- _Task inputs_

-- ==== Sys2Proof/Machine/Functions.lean ====
section
/-! DEFINITION. The primitive word functions (00_scope.md R14; 40_functions.md R100 to R107) and the big-endian
byte order (00_scope.md R15; 20_memory.md R56, R59). -/

namespace Sys2Proof.Machine

/-- `ROTR(x, n)` for 0 < n < 64 (R14, R100). -/
def rotr (x : Word) (n : Nat) : Word := (x >>> n) ||| (x <<< (64 - n))

/-- `SHR(x, n)` for 0 < n < 64 (R14, R100). -/
def shr (x : Word) (n : Nat) : Word := x >>> n

/-- Σ0 (R101). -/
def bigSigma0 (x : Word) : Word := rotr x 28 ^^^ rotr x 34 ^^^ rotr x 39

/-- Σ1 (R102). -/
def bigSigma1 (x : Word) : Word := rotr x 14 ^^^ rotr x 18 ^^^ rotr x 41

/-- σ0 (R103). -/
def smallSigma0 (x : Word) : Word := rotr x 1 ^^^ rotr x 8 ^^^ shr x 7

/-- σ1 (R104). -/
def smallSigma1 (x : Word) : Word := rotr x 19 ^^^ rotr x 61 ^^^ shr x 6

/-- Ch (R105). -/
def choose (x y z : Word) : Word := (x &&& y) ^^^ (~~~x &&& z)

/-- Maj (R106). -/
def majority (x y z : Word) : Word := (x &&& y) ^^^ (x &&& z) ^^^ (y &&& z)

/-- `BE_n(v)`: the n-byte big-endian encoding of v, most significant byte first (R15). -/
def bigEndian (n v : Nat) : List Byte :=
  (List.range n).map fun k => BitVec.ofNat 8 (v / 256 ^ (n - 1 - k))

/-- `fromBE`, the inverse of `BE_n` (R15). -/
def fromBigEndian (bytes : List Byte) : Nat := bytes.foldl (fun n b => 256 * n + b.toNat) 0

/-- Byte j of a word in big-endian order, v[63-8j : 56-8j], for j in 0..7 (R56, R180). -/
@[irreducible] def byteOfWord (v : Word) (j : Nat) : Byte := v.extractLsb' (56 - 8 * j) 8

/-- The big-endian word of 8 bytes given by their index (R56, R59). -/
@[irreducible] def wordOfBytes (b : Nat → Byte) : Word := BitVec.ofNat 64 (fromBigEndian ((List.range 8).map b))

end Sys2Proof.Machine
end

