-- ==== Sys2Proof/Machine/ChainCommands.lean ====
section
/-! DEFINITION. INIT and COMPRESS (42_compression.md R160, R165). -/

namespace Sys2Proof.Machine

/-- INIT: H <- IV (R160). -/
def execInit (s : State) : Host.Outcome State Fault Refusal := finish (s.setH initVector)

/-- COMPRESS: fold LEN/128 whole blocks of MSG into H, with no padding (R165). LEN_RANGE is checked before
LEN_ALIGN (R240). -/
def execCompress (s : State) : Host.Outcome State Fault Refusal :=
  if !lenFits s then raiseError .lenRange s
  else if !lenWhole s then raiseError .lenAlign s
  else
    let n := s.len.toNat / 128
    finish ((s.setH (compressBlocks s.h (messageBlocks s n))).setBlkcnt (BitVec.ofNat 64 n))

end Sys2Proof.Machine
end

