-- ==== Sys2Proof/Laws/State.lean ====
section
/-! SUPPORT. One lemma per field per update of State, and the fields of the STATUS updates, all true by rfl. -/

namespace Sys2Proof.Machine

variable (s : State)

section
variable (v : Chain)
@[simp] theorem State.setH_h : (s.setH v).h = v := rfl
@[simp] theorem State.setH_len : (s.setH v).len = s.len := rfl
@[simp] theorem State.setH_blkcnt : (s.setH v).blkcnt = s.blkcnt := rfl
@[simp] theorem State.setH_msg : (s.setH v).msg = s.msg := rfl
@[simp] theorem State.setH_raw : (s.setH v).raw = s.raw := rfl
@[simp] theorem State.setH_hex : (s.setH v).hex = s.hex := rfl
@[simp] theorem State.setH_status : (s.setH v).status = s.status := rfl
@[simp] theorem State.setH_ctrl : (s.setH v).ctrl = s.ctrl := rfl
@[simp] theorem State.setH_pend : (s.setH v).pend = s.pend := rfl
@[simp] theorem State.setH_scratch : (s.setH v).scratch = s.scratch := rfl
@[simp] theorem State.setH_msgBytes : (s.setH v).msgBytes = s.msgBytes := rfl
@[simp] theorem State.setH_resets : (s.setH v).resets = s.resets := rfl
@[simp] theorem State.setH_draws : (s.setH v).draws = s.draws := rfl
@[simp] theorem State.setH_events : (s.setH v).events = s.events := rfl
@[simp] theorem State.setH_answers : (s.setH v).answers = s.answers := rfl
end

section
variable (v : Word)
@[simp] theorem State.setLen_h : (s.setLen v).h = s.h := rfl
@[simp] theorem State.setLen_len : (s.setLen v).len = v := rfl
@[simp] theorem State.setLen_blkcnt : (s.setLen v).blkcnt = s.blkcnt := rfl
@[simp] theorem State.setLen_msg : (s.setLen v).msg = s.msg := rfl
@[simp] theorem State.setLen_raw : (s.setLen v).raw = s.raw := rfl
@[simp] theorem State.setLen_hex : (s.setLen v).hex = s.hex := rfl
@[simp] theorem State.setLen_status : (s.setLen v).status = s.status := rfl
@[simp] theorem State.setLen_ctrl : (s.setLen v).ctrl = s.ctrl := rfl
@[simp] theorem State.setLen_pend : (s.setLen v).pend = s.pend := rfl
@[simp] theorem State.setLen_scratch : (s.setLen v).scratch = s.scratch := rfl
@[simp] theorem State.setLen_msgBytes : (s.setLen v).msgBytes = s.msgBytes := rfl
@[simp] theorem State.setLen_resets : (s.setLen v).resets = s.resets := rfl
@[simp] theorem State.setLen_draws : (s.setLen v).draws = s.draws := rfl
@[simp] theorem State.setLen_events : (s.setLen v).events = s.events := rfl
@[simp] theorem State.setLen_answers : (s.setLen v).answers = s.answers := rfl
end

section
variable (v : Word)
@[simp] theorem State.setBlkcnt_h : (s.setBlkcnt v).h = s.h := rfl
@[simp] theorem State.setBlkcnt_len : (s.setBlkcnt v).len = s.len := rfl
@[simp] theorem State.setBlkcnt_blkcnt : (s.setBlkcnt v).blkcnt = v := rfl
@[simp] theorem State.setBlkcnt_msg : (s.setBlkcnt v).msg = s.msg := rfl
@[simp] theorem State.setBlkcnt_raw : (s.setBlkcnt v).raw = s.raw := rfl
@[simp] theorem State.setBlkcnt_hex : (s.setBlkcnt v).hex = s.hex := rfl
@[simp] theorem State.setBlkcnt_status : (s.setBlkcnt v).status = s.status := rfl
@[simp] theorem State.setBlkcnt_ctrl : (s.setBlkcnt v).ctrl = s.ctrl := rfl
@[simp] theorem State.setBlkcnt_pend : (s.setBlkcnt v).pend = s.pend := rfl
@[simp] theorem State.setBlkcnt_scratch : (s.setBlkcnt v).scratch = s.scratch := rfl
@[simp] theorem State.setBlkcnt_msgBytes : (s.setBlkcnt v).msgBytes = s.msgBytes := rfl
@[simp] theorem State.setBlkcnt_resets : (s.setBlkcnt v).resets = s.resets := rfl
@[simp] theorem State.setBlkcnt_draws : (s.setBlkcnt v).draws = s.draws := rfl
@[simp] theorem State.setBlkcnt_events : (s.setBlkcnt v).events = s.events := rfl
@[simp] theorem State.setBlkcnt_answers : (s.setBlkcnt v).answers = s.answers := rfl
end

section
variable (v : Memory)
@[simp] theorem State.setMsg_h : (s.setMsg v).h = s.h := rfl
@[simp] theorem State.setMsg_len : (s.setMsg v).len = s.len := rfl
@[simp] theorem State.setMsg_blkcnt : (s.setMsg v).blkcnt = s.blkcnt := rfl
@[simp] theorem State.setMsg_msg : (s.setMsg v).msg = v := rfl
@[simp] theorem State.setMsg_raw : (s.setMsg v).raw = s.raw := rfl
@[simp] theorem State.setMsg_hex : (s.setMsg v).hex = s.hex := rfl
@[simp] theorem State.setMsg_status : (s.setMsg v).status = s.status := rfl
@[simp] theorem State.setMsg_ctrl : (s.setMsg v).ctrl = s.ctrl := rfl
@[simp] theorem State.setMsg_pend : (s.setMsg v).pend = s.pend := rfl
@[simp] theorem State.setMsg_scratch : (s.setMsg v).scratch = s.scratch := rfl
@[simp] theorem State.setMsg_msgBytes : (s.setMsg v).msgBytes = s.msgBytes := rfl
@[simp] theorem State.setMsg_resets : (s.setMsg v).resets = s.resets := rfl
@[simp] theorem State.setMsg_draws : (s.setMsg v).draws = s.draws := rfl
@[simp] theorem State.setMsg_events : (s.setMsg v).events = s.events := rfl
@[simp] theorem State.setMsg_answers : (s.setMsg v).answers = s.answers := rfl
end

section
variable (v : Vector Byte 64)
@[simp] theorem State.setRaw_h : (s.setRaw v).h = s.h := rfl
@[simp] theorem State.setRaw_len : (s.setRaw v).len = s.len := rfl
@[simp] theorem State.setRaw_blkcnt : (s.setRaw v).blkcnt = s.blkcnt := rfl
@[simp] theorem State.setRaw_msg : (s.setRaw v).msg = s.msg := rfl
@[simp] theorem State.setRaw_raw : (s.setRaw v).raw = v := rfl
@[simp] theorem State.setRaw_hex : (s.setRaw v).hex = s.hex := rfl
@[simp] theorem State.setRaw_status : (s.setRaw v).status = s.status := rfl
@[simp] theorem State.setRaw_ctrl : (s.setRaw v).ctrl = s.ctrl := rfl
@[simp] theorem State.setRaw_pend : (s.setRaw v).pend = s.pend := rfl
@[simp] theorem State.setRaw_scratch : (s.setRaw v).scratch = s.scratch := rfl
@[simp] theorem State.setRaw_msgBytes : (s.setRaw v).msgBytes = s.msgBytes := rfl
@[simp] theorem State.setRaw_resets : (s.setRaw v).resets = s.resets := rfl
@[simp] theorem State.setRaw_draws : (s.setRaw v).draws = s.draws := rfl
@[simp] theorem State.setRaw_events : (s.setRaw v).events = s.events := rfl
@[simp] theorem State.setRaw_answers : (s.setRaw v).answers = s.answers := rfl
end
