-- ==== Sys2Proof/Tests/Slice0.lean ====
section
/-! SUPPORT. Tests against the vectors of 95_test_vectors.md, with MSG_BYTES = 256 as they assume (00_scope.md R10),
and for every statement with hypotheses a state that meets them. -/

namespace Sys2Proof.Tests

-- Theorem after theorem, so that no thread waits for an earlier kernel evaluation.
set_option Elab.async false

open Sys2Proof Sys2Proof.Machine

/-! ### Helpers -/

/-- The reset state of the engine the vectors assume. -/
def small : State := State.resetWith 256

/-- The state a step answers, and `d` where it answers none. -/
def after (o : Host.Outcome State Fault Refusal) (d : State) : State :=
  match o with
  | .next t => t
  | .fault _ => d
  | .refused _ => d

theorem exec_after (i : Instr) (s : State) : exec i s = .next (after (exec i s) s) := by
  obtain ⟨c, u, _, h⟩ := exec_next i s
  rw [h]
  rfl

/-- `small` with n bytes 'a' written to MSG and LEN = len. -/
def ofA (n len : Nat) : State :=
  { small with msg := (List.range n).map fun i => (i, 0x61), len := BitVec.ofNat 64 len }

/-- `small` with "abc" in MSG and LEN = 3. -/
def ofAbc : State := { small with msg := [(0, 0x61), (1, 0x62), (2, 0x63)], len := 3 }

/-- `small` with Pad("abc") in MSG (R141) and LEN = 128. -/
def ofPaddedAbc : State :=
  { small with
    msg := [(0, 0x61), (1, 0x62), (2, 0x63), (3, 0x80)] ++ ((List.range 123).map fun i => (i + 4, 0x00)) ++
      [(127, 0x18)]
    len := 128 }

/-- `small` with RAW = 64 × 0x11 and a HEX of two characters by turns, then the byte `last`. -/
def ofHex (x y last : Byte) : State :=
  { small with
    raw := Vector.replicate 64 0x11
    hex := ⟨((List.replicate 64 [x, y]).flatten ++ [last]).toArray, by simp⟩ }

/-- The word STATUS reads, after one step that performs the command word `w` at `s`. -/
def statusFrom (s : State) (w : Nat) : Word := statusWord (after (step (s.withFetchWord 64 w)) s).status

/-! ### Well-formedness: each check refuses an ill-formed term (R10, R80, R82, R83) -/

theorem test_reserved_field_refused : reservedClear 0x102 = false ∧ wordLegal 0x102 = false ∧
    reservedClear 0x8000000000000002 = false := by decide
theorem test_unassigned_opcode_refused : opcodeAssigned 0x00 = false ∧ opcodeAssigned 0x07 = false ∧
    wordLegal 0xFF = false := by decide
theorem test_assigned_words_accepted : ∀ i, wellFormed i = true ∧ wordLegal (encode i) = true := by
  intro i; cases i <;> decide
theorem test_illegal_sizes_refused : sizeLegal 257 = false ∧ sizeLegal 248 = false ∧
    sizeLegal (2 ^ 64 - 0x1000 + 8) = false := by decide
theorem test_legal_sizes_accepted : sizeLegal 256 = true ∧ sizeLegal (2 ^ 64 - 0x1000) = true := by decide

/-! ### Decoding (V-ENC; R80, R82), each word written out: 56 bits of RSV, then 8 bits of OP -/

theorem test_decode_init : decode ((0 : BitVec 56) ++ 0b00000001#8) = .command .init := by decide
theorem test_decode_compress : decode ((0 : BitVec 56) ++ 0b00000010#8) = .command .compress := by decide
theorem test_decode_digest : decode ((0 : BitVec 56) ++ 0b00000011#8) = .command .digest := by decide
theorem test_decode_extract : decode ((0 : BitVec 56) ++ 0b00000100#8) = .command .extract := by decide
theorem test_decode_dump : decode ((0 : BitVec 56) ++ 0b00000101#8) = .command .dump := by decide
theorem test_decode_read : decode ((0 : BitVec 56) ++ 0b00000110#8) = .command .read := by decide
theorem test_decode_illegal : decode 0x00 = .illegal .unassignedOpcode ∧ decode 0xFF = .illegal .unassignedOpcode ∧
    decode 0x102 = .illegal .reservedBits := by decide
theorem test_encode_words : [Instr.init, .compress, .digest, .extract, .dump, .read].map encode =
    [0x01, 0x02, 0x03, 0x04, 0x05, 0x06] := by decide
theorem test_wide_table_word_is_no_command : decodeTableWord 72 (2 ^ 64 + 1) = none := by decide

/-- V-ENC: STATUS after each word at the reset state (the size of the buffer left free). -/
theorem test_status_after_each_word :
    [0x1, 0x2, 0x3, 0x4, 0x5, 0x6, 0x0, 0x7, 0xff, 0x102, 0x8000000000000002].map (statusFrom State.reset) =
      [0x2, 0x2, 0x2, 0x2, 0x2, 0x406, 0x106, 0x106, 0x106, 0x106, 0x106] := by decide +kernel

/-! ### Functions (V-FN, V-CMP, V-PAD) -/

theorem test_zero_block : compressBlock initVector (List.replicate 128 0x00) =
    #v[0xcf7881d5774acbe8, 0x533362e0fbc78070, 0x0267639d87460eda, 0x3086cb40e85931b0,
       0x717dc95288a023a3, 0x96bab2c14ce0b5e0, 0x6fc4fe04eae33e0b, 0x91f4d80cbd668bee] := by decide +kernel
theorem test_first_round_of_abc : (roundStep (loadWork initVector) 0x428a2f98d728ae22 0x6162638000000000).a =
    0xf6afceb8bcfcddf5 ∧ (roundStep (loadWork initVector) 0x428a2f98d728ae22 0x6162638000000000).e =
    0x58cb02347ab51f91 := by decide +kernel
theorem test_zero_counts : [0, 111, 112, 127, 128, 239, 240].map zeroCount = [111, 0, 127, 112, 111, 0, 127] ∧
    [0, 111, 112, 127, 128, 239, 240].map blockCount = [1, 1, 2, 2, 2, 2, 3] := by decide
theorem test_padded_empty_message : pad [] = 0x80 :: List.replicate 127 0x00 := by decide +kernel

/-- R132, its layout (note 13): bits 71:64 of the bit length of 2^61 bytes stand in byte 7 of the field. -/
theorem test_length_field_layout : bigEndian 16 (8 * 2 ^ 61) = List.replicate 7 0x00 ++ [0x01] ++ List.replicate 8 0x00 := by
  decide +kernel

/-! ### Commands, one step each -/

/-- R160, the example: H = 0, INIT. -/
theorem test_init : (after (exec .init { small with h := Vector.replicate 8 0 }) small).h[0] =
    0x6a09e667f3bcc908 := by decide +kernel
/-- V-ENC: INIT checks no LEN. -/
theorem test_init_checks_no_len : statusFrom { small with len := 300 } 1 = 0x2 := by decide +kernel

/-- V-CMP: two blocks of 'a'. -/
theorem test_compress_two_blocks : (after (exec .compress (ofA 256 256)) small).h =
    #v[0xb5ddfe7f6f0ec7ee, 0xd0dd6afd45d7e919, 0x23bad8f162a5bb4a, 0x7dc953f0d2c270c8,
       0xd75b2b28aa668482, 0x747a4c65cf09f8c7, 0x4b34ef80e60d15bc, 0xef8d27970b16b406] ∧
    (after (exec .compress (ofA 256 256)) small).blkcnt = 2 := by decide +kernel
/-- V-CMP: LEN = 0, 3 and 259. -/
theorem test_compress_checks : [0, 3, 259].map (fun n => statusFrom (ofA 256 n) 2) = [0x2, 0x306, 0x206] := by
  decide +kernel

- _Brief_
Starting with the line that holds "[(127, 0x18)]" and ending with the line that holds "bits of OP -/", retype every line in the data above exactly, and nothing else.

- _Result of the exercise_
      [(127, 0x18)]
    len := 128 }

/-- `small` with RAW = 64 × 0x11 and a HEX of two characters by turns, then the byte `last`. -/
def ofHex (x y last : Byte) : State :=
  { small with
    raw := Vector.replicate 64 0x11
    hex := ⟨((List.replicate 64 [x, y]).flatten ++ [last]).toArray, by simp⟩ }

/-- The word STATUS reads, after one step that performs the command word `w` at `s`. -/
def statusFrom (s : State) (w : Nat) : Word := statusWord (after (step (s.withFetchWord 64 w)) s).status

/-! ### Well-formedness: each check refuses an ill-formed term (R10, R80, R82, R83) -/

theorem test_reserved_field_refused : reservedClear 0x102 = false ∧ wordLegal 0x102 = false ∧
    reservedClear 0x8000000000000002 = false := by decide
theorem test_unassigned_opcode_refused : opcodeAssigned 0x00 = false ∧ opcodeAssigned 0x07 = false ∧
    wordLegal 0xFF = false := by decide
theorem test_assigned_words_accepted : ∀ i, wellFormed i = true ∧ wordLegal (encode i) = true := by
  intro i; cases i <;> decide
theorem test_illegal_sizes_refused : sizeLegal 257 = false ∧ sizeLegal 248 = false ∧
    sizeLegal (2 ^ 64 - 0x1000 + 8) = false := by decide
theorem test_legal_sizes_accepted : sizeLegal 256 = true ∧ sizeLegal (2 ^ 64 - 0x1000) = true := by decide

/-! ### Decoding (V-ENC; R80, R82), each word written out: 56 bits of RSV, then 8 bits of OP -/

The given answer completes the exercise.